Their goal, today, was to define genocide according to the genocide convention. Students had been given Learning Target Packets, and after reviewing a slide on the United Nations Genocide Convention, were asked to create a 5W description. Students were asked to identify who, what, when, where, and why, and create a sentence(s) from the information. Elizabeth Moje (2013) might say students are eliciting necessary knowledge about the text, gathering information like: who wrote it, why it was written, and how does it relate to the problem they are studying.
Next, students were given Article II of the text, “The Universal Declaration of Human Rights” (UN GA, 1948). They were asked to contextualize (C) the document. Questions were asked to build schema and identify the relevance of the information they had read. For instance, the convention and the resulting document on genocide was developed to respond to the persecution of Jews in WWII. It is important to note that questions were asked because students had been scaffolded in the CURE strategy. Students are now able to put a text in context and begin to look for the main idea, so Ms. B. now asks questions rather than have her students fill out worksheets when they were originally learning the process. Furthermore, it is important to begin with a primary text before moving on to multiple texts because“the text/story about the world and how it hangs together with the one we tell about and to ourselves regarding our place in that world (however nascent or limited) serves as a core building block for our encounters with other texts” (VanSledright, 2012).
Ms. B.’s students were asked to move beyond the document’s reason for existence to the document’s language, identifying the intent, groups, and acts that would be identified as genocide. The UN’s definition is:
any of the following acts committed with intent to destroy, in whole or in part, a national, ethnical, racial, or religious group, as such:
(a) Killing members of the group;
(b) Causing serious bodily or mental harm to members of the group;
(c) Deliberately inflicting on the group conditions of life calculated to bring about its physical destruction in whole or in part;
(d) Imposing measures intended to prevent births within the group;
(e) Forcibly transferring children of the group to another group (p. 174).
Understanding what the UN felt qualified as “genocide” was important for two reasons: 1.) Students were going to be asked to read scenarios and identify whether they would be considered genocide. 2.) Students were also going to be asked to evaluate the UN’s definition and offer an opinion as to why a clear definition is important. As we are asking students to construct narratives of historical events, Jetton and Lee (2012) state,
Students should have similar opportunities in the classroom to collaborate through discussion by engaging in inquiry about a historical event, weighing the credibility of each source as they accumulate evidence and interpretations of the event to create a narrative that they are constantly changing and revising as they encounter additional voices from historical documents (p. 113).

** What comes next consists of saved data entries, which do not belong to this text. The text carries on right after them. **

-- ==== Sys2Proof/Laws/KeptLedgerUnit.lean ====
section
/-!
SUPPORT. What the operations of Machine/LedgerUnit.lean keep.
-/

set_option linter.all false

namespace Sys2Proof.Machine

theorem State.takeBaize_kept {r : State} {s : State} (hs : Kept r s) :
    Kept r (State.takeBaize s) := by
  unfold State.takeBaize
  repeat' (with_reducible first
    | assumption | (intro _; try beta_reduce) | apply Kept.ite | (refine Kept.fst ‹_ = (_, _)› ?_) | split
    | (dsimp only) | (fail_if_no_progress apply Kept.fields))

theorem State.ledPut_kept {r : State} {k} {r0} {s : State} (hs : Kept r s) :
    Kept r (State.ledPut k r0 s) := by
  unfold State.ledPut
  repeat' (with_reducible first
    | assumption | (intro _; try beta_reduce) | apply State.setReg_kept | apply State.wrBytes_kept
    | apply State.inc_kept | apply Kept.ite | (refine Kept.fst ‹_ = (_, _)› ?_) | split | (dsimp only)
    | (fail_if_no_progress apply Kept.fields))

theorem State.ledWrite_kept {r : State} {r0} {s : State} (hs : Kept r s) :
    Kept r (State.ledWrite r0 s) := by
  unfold State.ledWrite
  repeat' (with_reducible first
    | assumption | (intro _; try beta_reduce) | apply State.ledPut_kept | apply State.evt_kept
    | apply State.setBit_kept | apply State.inc_kept | apply Kept.ite | (refine Kept.fst ‹_ = (_, _)› ?_) | split
    | (dsimp only))

theorem State.ledFlush_kept {r : State} {s : State} (hs : Kept r s) :
    Kept r (State.ledFlush s) := by
  unfold State.ledFlush
  repeat' (with_reducible first
    | assumption | (intro _; try beta_reduce) | apply State.evt_kept | apply State.each_kept
    | apply State.ledWrite_kept | apply Kept.ite | (refine Kept.fst ‹_ = (_, _)› ?_) | split | (dsimp only)
    | (fail_if_no_progress apply Kept.fields))

theorem execLedgerFlush_goes {r : State} {s : State} (hs : Kept r s) :
    Goes r (execLedgerFlush s) := by
  unfold execLedgerFlush
  repeat' (with_reducible first
    | assumption | (intro _; try beta_reduce) | apply Goes.next | apply State.ledFlush_kept | apply Kept.ite)

theorem State.lossRecord_kept {r : State} {s : State} (hs : Kept r s) :
    Kept r (State.lossRecord s) := by
  unfold State.lossRecord
  repeat' (with_reducible first
    | assumption | (intro _; try beta_reduce) | apply State.ledgerBare_kept | apply Kept.ite
    | (refine Kept.fst ‹_ = (_, _)› ?_) | split | (dsimp only) | (fail_if_no_progress apply Kept.fields))

theorem State.softRecord_kept {r : State} {w} {v} {s : State} (hs : Kept r s) :
    Kept r (State.softRecord w v s) := by
  unfold State.softRecord
  repeat' (with_reducible first
    | assumption | (intro _; try beta_reduce) | apply State.setBit_kept | apply State.setReg_kept
    | apply State.stageRec_kept | apply Kept.ite)

theorem State.ledScan_kept {r : State} {s : State} (hs : Kept r s) :
    Kept r (State.ledScan s) := by
  unfold State.ledScan
  repeat' (with_reducible first
    | assumption | (intro _; try beta_reduce) | apply State.each_kept | apply State.setReg_kept
    | apply State.setBit_kept | apply State.lossRecord_kept | apply State.takeBaize_kept | apply Kept.ite)

theorem execLedgerScan_goes {r : State} {s : State} (hs : Kept r s) :
    Goes r (execLedgerScan s) := by
  unfold execLedgerScan
  repeat' (with_reducible first | assumption | apply Goes.next | apply State.ledScan_kept)

theorem execSoftwareRecord_goes {r : State} {w} {value} {s : State} (hs : Kept r s) :
    Goes r (execSoftwareRecord w value s) := by
  unfold execSoftwareRecord
  repeat' (with_reducible first | assumption | apply Goes.next | apply State.gateSup_kept | apply State.softRecord_kept)

end Sys2Proof.Machine
end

The subject of human rights has been explored in Ms. B.’s classroom, but the UN has a specific definition of “genocide” that may not fit into the students’ worldviews. By identifying the specific language necessary to interpret this document, students are reading texts like historians, taking the structure, wording, issues of contingency, cause/effect, etc. into consideration (Shanahan, 2012).
In order to collaborate, Ms. B. had her students work in groups of four at their tables, reading a packet of scenarios (see example below) at their tables. After they read the scenario, students would turn to the next page in their Learning Target Packet to fill in a graphic organizer. The first column had students give their first reaction to the scenario, stating whether the thought it was genocide. This is prior to applying the UN’s definition to the scenario.
After the gut reaction, students were asked to identify which group was being targeted. In the first scenario, the government removed old or physically weak people to concentration camps, but according to the UN genocide definition, these two groups do not fit into a racial, religious, national, or ethnic group. It begs the question of whether the UN would aid these people because they do not fit into the definition.
Next, group members discussed the intent of the government, answering questions like: did they intend to destroy the group? What was the reasoning? The scenarios were ambiguous enough that students needed to think outside of the prescribed details and engage in the concepts. This discussion-based learning could help students clarify meaning, explore issues, and refine their thinking about the topic of genocide (Vacca & Vacca, 2007).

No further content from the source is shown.